BEGIN

-- ==== Sys2Proof/Laws/Lift.lean ====
section
/-!
SUPPORT. What the lifted operations do when no operand carries a tag (10_core R217, R219): one lemma for each of
the shared operations over registers.
-/

namespace Sys2Proof.Machine

theorem Lift.of_zero (l : Lift) : l.of 0#3 = [] := by
  simp [Lift.of, hasTag, bitOf]

theorem Lift.extent_zero (l : Lift) : l.extent 0#3 = 1 := by simp [Lift.extent, Lift.of_zero]

theorem Lift.project_zero (l : Lift) (f : BitVec 3) (m : Nat) : l.project f 0#3 m = 0 := by
  simp [Lift.project, Lift.of_zero, undigits]

theorem Regs.tags_zero (r : Regs) (l : List Opd) (h : ∀ o ∈ l, r.tagOf o = 0#3) : r.tags l = 0#3 := by
  unfold Regs.tags
  have go : ∀ (l : List Opd) (a : BitVec 3), (∀ o ∈ l, r.tagOf o = 0#3) →
      l.foldl (fun a o => a ||| r.tagOf o) a = a := by
    intro l
    induction l with
    | nil => intros; rfl
    | cons o l ih =>
      intro a h
      simp only [List.foldl_cons, h o (by simp), BitVec.or_zero]
      exact ih a fun o ho => h o (by simp [ho])
  exact go l 0#3 h

theorem misnamed_zero (l : Lift) (f : RegFile) (n : Nat) (hn : n < Opd.size f) : misnamed l f n 0#3 = none := by
  have h : nameOk (Opd.size f) n 1 = true := by simp [nameOk, pow2Up]; omega
  simp [misnamed, Lift.extent_zero, h]

theorem badDest_zero (l : Lift) (f : RegFile) (n : Nat) (hn : n < Opd.size f) : badDest l f n 0#3 = none := by
  simp [badDest, misnamed_zero l f n hn]

theorem liftBad_zero (l : Lift) (r : Regs) (os : List Opd) (d : Option Opd)
    (h : ∀ o ∈ os, r.tagOf o = 0#3 ∧ o.n < Opd.size o.file) (hd : ∀ o ∈ d, o.n < Opd.size o.file) :
    liftBad l r os d 0#3 = none := by
  have h1 : os.findSome? (fun o => misnamed l o.file o.n (r.tagOf o)) = none := by
    rw [List.findSome?_eq_none_iff]
    intro o ho
    rw [(h o ho).1]
    exact misnamed_zero l _ _ (h o ho).2
  simp only [liftBad, h1]
  cases d with
  | none => rfl
  | some o => exact badDest_zero l _ _ (hd o rfl)

theorem memberOf_zero (l : Lift) (r : Regs) (o : Opd) (h : r.tagOf o = 0#3) : memberOf l r 0#3 o 0 = o.n := by
  simp [memberOf, h, Lift.project_zero]

theorem overMembers_zero (l : Lift) (act off : Nat → State → State) (s : State) (h : l.live 0#3 0 = true) :
    overMembers l 0#3 act off s = act 0 s := by
  simp [overMembers, Lift.extent_zero, h]

theorem sOpd_lt (n : BitVec 6) : (sOpd n).n < Opd.size (sOpd n).file := by simp [sOpd, Opd.size]; omega
theorem vOpd_lt (n : BitVec 6) : (vOpd n).n < Opd.size (vOpd n).file := by simp [vOpd, Opd.size]; omega
theorem kOpd_lt (n : BitVec 3) : (kOpd n).n < Opd.size (kOpd n).file := by simp [kOpd, Opd.size]; omega

/-- The values that the one member of untagged s registers reads. -/
theorem sValues_zero (s : State) (l : Lift) (srcs : List (BitVec 6)) (h : s.plain srcs) :
    (srcs.map sOpd).map (fun o => s.regs.getS (.ofNat 6 (memberOf l s.regs 0#3 o 0))) = srcs.map s.regs.getS := by
  rw [List.map_map]
  apply List.map_congr_left
  intro n hn
  have h0 : s.regs.tagOf (sOpd n) = 0#3 := h n hn
  simp only [Function.comp]
  rw [memberOf_zero _ _ _ h0]
  simp [sOpd]

theorem plain_tags (s : State) (srcs : List (BitVec 6)) (h : s.plain srcs) :
    s.regs.tags (srcs.map sOpd) = 0#3 := by
  apply Regs.tags_zero
  intro o ho
  simp only [List.mem_map] at ho
  obtain ⟨n, hn, rfl⟩ := ho
  exact h n hn

theorem plain_bad (s : State) (l : Lift) (srcs : List (BitVec 6)) (h : s.plain srcs) (d : Option Opd)
    (hd : ∀ o ∈ d, o.n < Opd.size o.file) : liftBad l s.regs (srcs.map sOpd) d 0#3 = none := by
  apply liftBad_zero _ _ _ _ _ hd
  intro o ho
  simp only [List.mem_map] at ho
  obtain ⟨n, hn, rfl⟩ := ho
  exact ⟨h n hn, sOpd_lt n⟩

/-- An S operation whose sources carry no tag writes g of their values to its destination, and nothing else. -/
theorem sRun_plain (i : Instr) (srcs : List (BitVec 6)) (d : BitVec 6) (g : List W → W) (s : State)
    (ha : s.allows i) (hp : s.plain srcs) (h1 : s.single) :
    sRun i srcs d g s = .next (s.mapRegs fun r => r.setS d (g (srcs.map s.regs.getS))) := by
  unfold sRun withReady
  rw [ha]
  simp only [plain_tags s srcs hp, plain_bad s s.lift srcs hp (some (sOpd d)) (by rintro o ⟨⟩; exact sOpd_lt d),
    overMembers_zero _ _ _ _ h1, sValues_zero s s.lift srcs hp]
  simp

/-- A compare whose sources carry no tag. -/
theorem pRun_plain (i : Instr) (srcs : List (BitVec 6)) (d : BitVec 3) (g : List W → Bool) (s : State)
    (ha : s.allows i) (hp : s.plain srcs) (h1 : s.single) :
    pRun i srcs d g s = .next (s.mapRegs fun r => r.setP d (g (srcs.map s.regs.getS))) := by
  unfold pRun withReady
  rw [ha]
  simp only [plain_tags s srcs hp, plain_bad s s.lift srcs hp (some ⟨.p, d.toNat⟩)
    (by rintro o ⟨⟩; simp [Opd.size]; omega),
    overMembers_zero _ _ _ _ h1, sValues_zero s s.lift srcs hp]
  simp

/-! ### Operations over v, k and s registers -/

theorem plainOps_tags (s : State) (l : List Opd) (h : s.plainOps l) : s.regs.tags l = 0#3 :=
  Regs.tags_zero _ _ h

theorem plainOps_bad (s : State) (l : Lift) (os : List Opd) (h : s.plainOps os) (d : Option Opd)
    (ho : ∀ o ∈ os, o.n < Opd.size o.file) (hd : ∀ o ∈ d, o.n < Opd.size o.file) :
    liftBad l s.regs os d 0#3 = none :=
  liftBad_zero _ _ _ _ (fun o h' => ⟨h o h', ho o h'⟩) hd

theorem vValues_zero (s : State) (l : Lift) (vs : List (BitVec 6)) (h : s.plainOps (vs.map vOpd)) :
    (vs.map vOpd).map (fun o => s.regs.vAt (memberOf l s.regs 0#3 o 0)) = vs.map s.regs.getV := by
  rw [List.map_map]
  apply List.map_congr_left
  intro n hn
  have h0 : s.regs.tagOf (vOpd n) = 0#3 := h _ (List.mem_map_of_mem hn)
  simp only [Function.comp]
  rw [memberOf_zero _ _ _ h0]
  simp [vOpd, Regs.vAt]

theorem sValues_ops (s : State) (l : Lift) (ss : List (BitVec 6)) (h : s.plainOps (ss.map sOpd)) :
    (ss.map sOpd).map (fun o => s.regs.sAt (memberOf l s.regs 0#3 o 0)) = ss.map s.regs.getS := by
  rw [List.map_map]
  apply List.map_congr_left
  intro n hn
  have h0 : s.regs.tagOf (sOpd n) = 0#3 := h _ (List.mem_map_of_mem hn)
  simp only [Function.comp]
  rw [memberOf_zero _ _ _ h0]
  simp [sOpd, Regs.sAt]

theorem kValues_zero (s : State) (l : Lift) (ks : List (BitVec 3)) (h : s.plainOps (ks.map kOpd)) :
    (ks.map kOpd).map (fun o => s.regs.kAt (memberOf l s.regs 0#3 o 0)) = ks.map s.regs.getK := by
  rw [List.map_map]
  apply List.map_congr_left
  intro n hn
  have h0 : s.regs.tagOf (kOpd n) = 0#3 := h _ (List.mem_map_of_mem hn)
  simp only [Function.comp]
  rw [memberOf_zero _ _ _ h0]
  simp [kOpd, Regs.kAt]

theorem maskOpd_lt (s : State) : ∀ o ∈ s.maskOpd, o.n < Opd.size o.file := by
  intro o ho
  unfold State.maskOpd at ho
  split at ho
  · simp at ho
  · simp only [List.mem_singleton] at ho
    subst ho
    exact kOpd_lt _

theorem maskAt_zero (s : State) (l : Lift) (h : s.plainOps s.maskOpd) : s.maskAt l s.regs 0#3 0 = s.maskNow := by
  unfold State.maskAt State.maskNow
  by_cases h0 : s.issue.ctx.mask = 0
  · simp [h0, Regs.getK]
  · have hm : s.regs.tagOf (kOpd s.issue.ctx.mask) = 0#3 := h _ (by unfold State.maskOpd; rw [if_neg h0]; exact List.mem_singleton.mpr rfl)
    simp only [h0, if_false]
    rw [memberOf_zero _ _ _ hm]
    simp [kOpd, Regs.kAt]

/-- The operands of a V operation. -/
def vOperands (s : State) (vs ss : List (BitVec 6)) : List Opd := vs.map vOpd ++ ss.map sOpd ++ s.maskOpd

theorem vOperands_parts {s : State} {vs ss : List (BitVec 6)} (h : s.plainOps (vOperands s vs ss)) :
    s.plainOps (vs.map vOpd) ∧ s.plainOps (ss.map sOpd) ∧ s.plainOps s.maskOpd := by
  refine ⟨fun o ho => h o ?_, fun o ho => h o ?_, fun o ho => h o ?_⟩ <;> simp only [vOperands, List.mem_append] <;>
    first | exact .inl (.inl ho) | exact .inl (.inr ho) | exact .inr ho

theorem vOperands_lt (s : State) (vs ss : List (BitVec 6)) : ∀ o ∈ vOperands s vs ss, o.n < Opd.size o.file := by
  intro o ho
  simp only [vOperands, List.mem_append, List.mem_map] at ho
  rcases ho with (⟨n, -, rfl⟩ | ⟨n, -, rfl⟩) | ho
  · exact vOpd_lt n
  · exact sOpd_lt n
  · exact maskOpd_lt s o ho

theorem VDest_lt (d : VDest) : ∀ o ∈ some d.opd, o.n < Opd.size o.file := by
  rintro o ⟨⟩
  cases d
  · exact vOpd_lt _
  · exact kOpd_lt _
  · exact vOpd_lt _

/-- A V operation without tags: the member's result is g of its operands, and goes where its kind says. -/
theorem vRun_plain (i : Instr) (cls : List VClass) (vs ss : List (BitVec 6)) (d : VDest) (z : Bool)
    (g : VEnv → VReg → List VReg → List W → VReg × Flags) (s : State) (ha : s.allows i)
    (hc : ∀ c ∈ cls, inClass c s.opFmt = true) (hp : s.plainOps (vOperands s vs ss)) (h1 : s.single) :
    vRun i cls vs ss d z g s = .next
      (let r := g (s.venv z s.maskNow) (s.regs.vAt d.opd.n) (vs.map s.regs.getV) (ss.map s.regs.getS)
       match d with
       | .v n => (s.mapRegs fun x => x.setV n r.1).orFlags r.2
       | .k n => (s.mapRegs fun x => x.setK n (r.1.setWidth 1024)).orFlags r.2
       | .sfu n => s.mapCore fun x => { x.onRegs (·.mark .v n .empty) with
           fills := x.fills ++ [⟨.v, n, .value r.1 r.2, s.cyc + 12⟩] }) := by
  obtain ⟨hv, hs, hm⟩ := vOperands_parts hp
  unfold vRun withReady
  rw [ha]
  have hf : (cls.any fun c => !inClass c s.opFmt) = false := by
    rw [List.any_eq_false]
    intro c hc'
    simp [hc c hc']
  have ht := plainOps_tags s _ hp
  have hb := plainOps_bad s s.lift _ hp (some d.opd) (vOperands_lt s vs ss) (VDest_lt d)
  simp only [vOperands] at ht hb
  simp only [hf, ht, hb, Bool.false_eq_true, if_false, overMembers_zero _ _ _ _ h1, maskAt_zero s s.lift hm,
    vValues_zero s s.lift vs hv, sValues_ops s s.lift ss hs]
  cases d <;> simp [VDest.opd, vOpd, kOpd]

/-- A mask operation without tags. -/
theorem kRun_plain (i : Instr) (cls : List VClass) (ks : List (BitVec 3)) (d : Opd)
    (g : Nat → Bool → List KReg → VReg) (s : State) (ha : s.allows i) (hd : d.n < Opd.size d.file)
    (hc : ∀ c ∈ cls, inClass c s.opFmt = true) (hp : s.plainOps (ks.map kOpd)) (h1 : s.single) :
    kRun i cls ks d g s = .next (s.mapRegs fun r => match d.file with
      | .k => r.setK (.ofNat 3 d.n) ((g s.opFmt s.vSat (ks.map s.regs.getK)).setWidth 1024)
      | _ => r.setV (.ofNat 6 d.n) (g s.opFmt s.vSat (ks.map s.regs.getK))) := by
  unfold kRun withReady
  rw [ha]
  have hf : (cls.any fun c => !inClass c s.opFmt) = false := by
    rw [List.any_eq_false]
    intro c hc'
    simp [hc c hc']
  have hk : ∀ o ∈ ks.map kOpd, o.n < Opd.size o.file := by
    intro o ho
    simp only [List.mem_map] at ho
    obtain ⟨n, -, rfl⟩ := ho
    exact kOpd_lt n
  simp only [hf, plainOps_tags s _ hp, plainOps_bad s s.lift _ hp (some d) hk (by rintro o ⟨⟩; exact hd),
    Bool.false_eq_true, if_false, overMembers_zero _ _ _ _ h1, kValues_zero s s.lift ks hp]
  simp only [Nat.add_zero]
  congr 1

end Sys2Proof.Machine
end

END

Task objective: Copy each line above that contains the word "getV".

Exercise result:
    (vs.map vOpd).map (fun o => s.regs.vAt (memberOf l s.regs 0#3 o 0)) = vs.map s.regs.getV := by
      (let r := g (s.venv z s.maskNow) (s.regs.vAt d.opd.n) (vs.map s.regs.getV) (ss.map s.regs.getS)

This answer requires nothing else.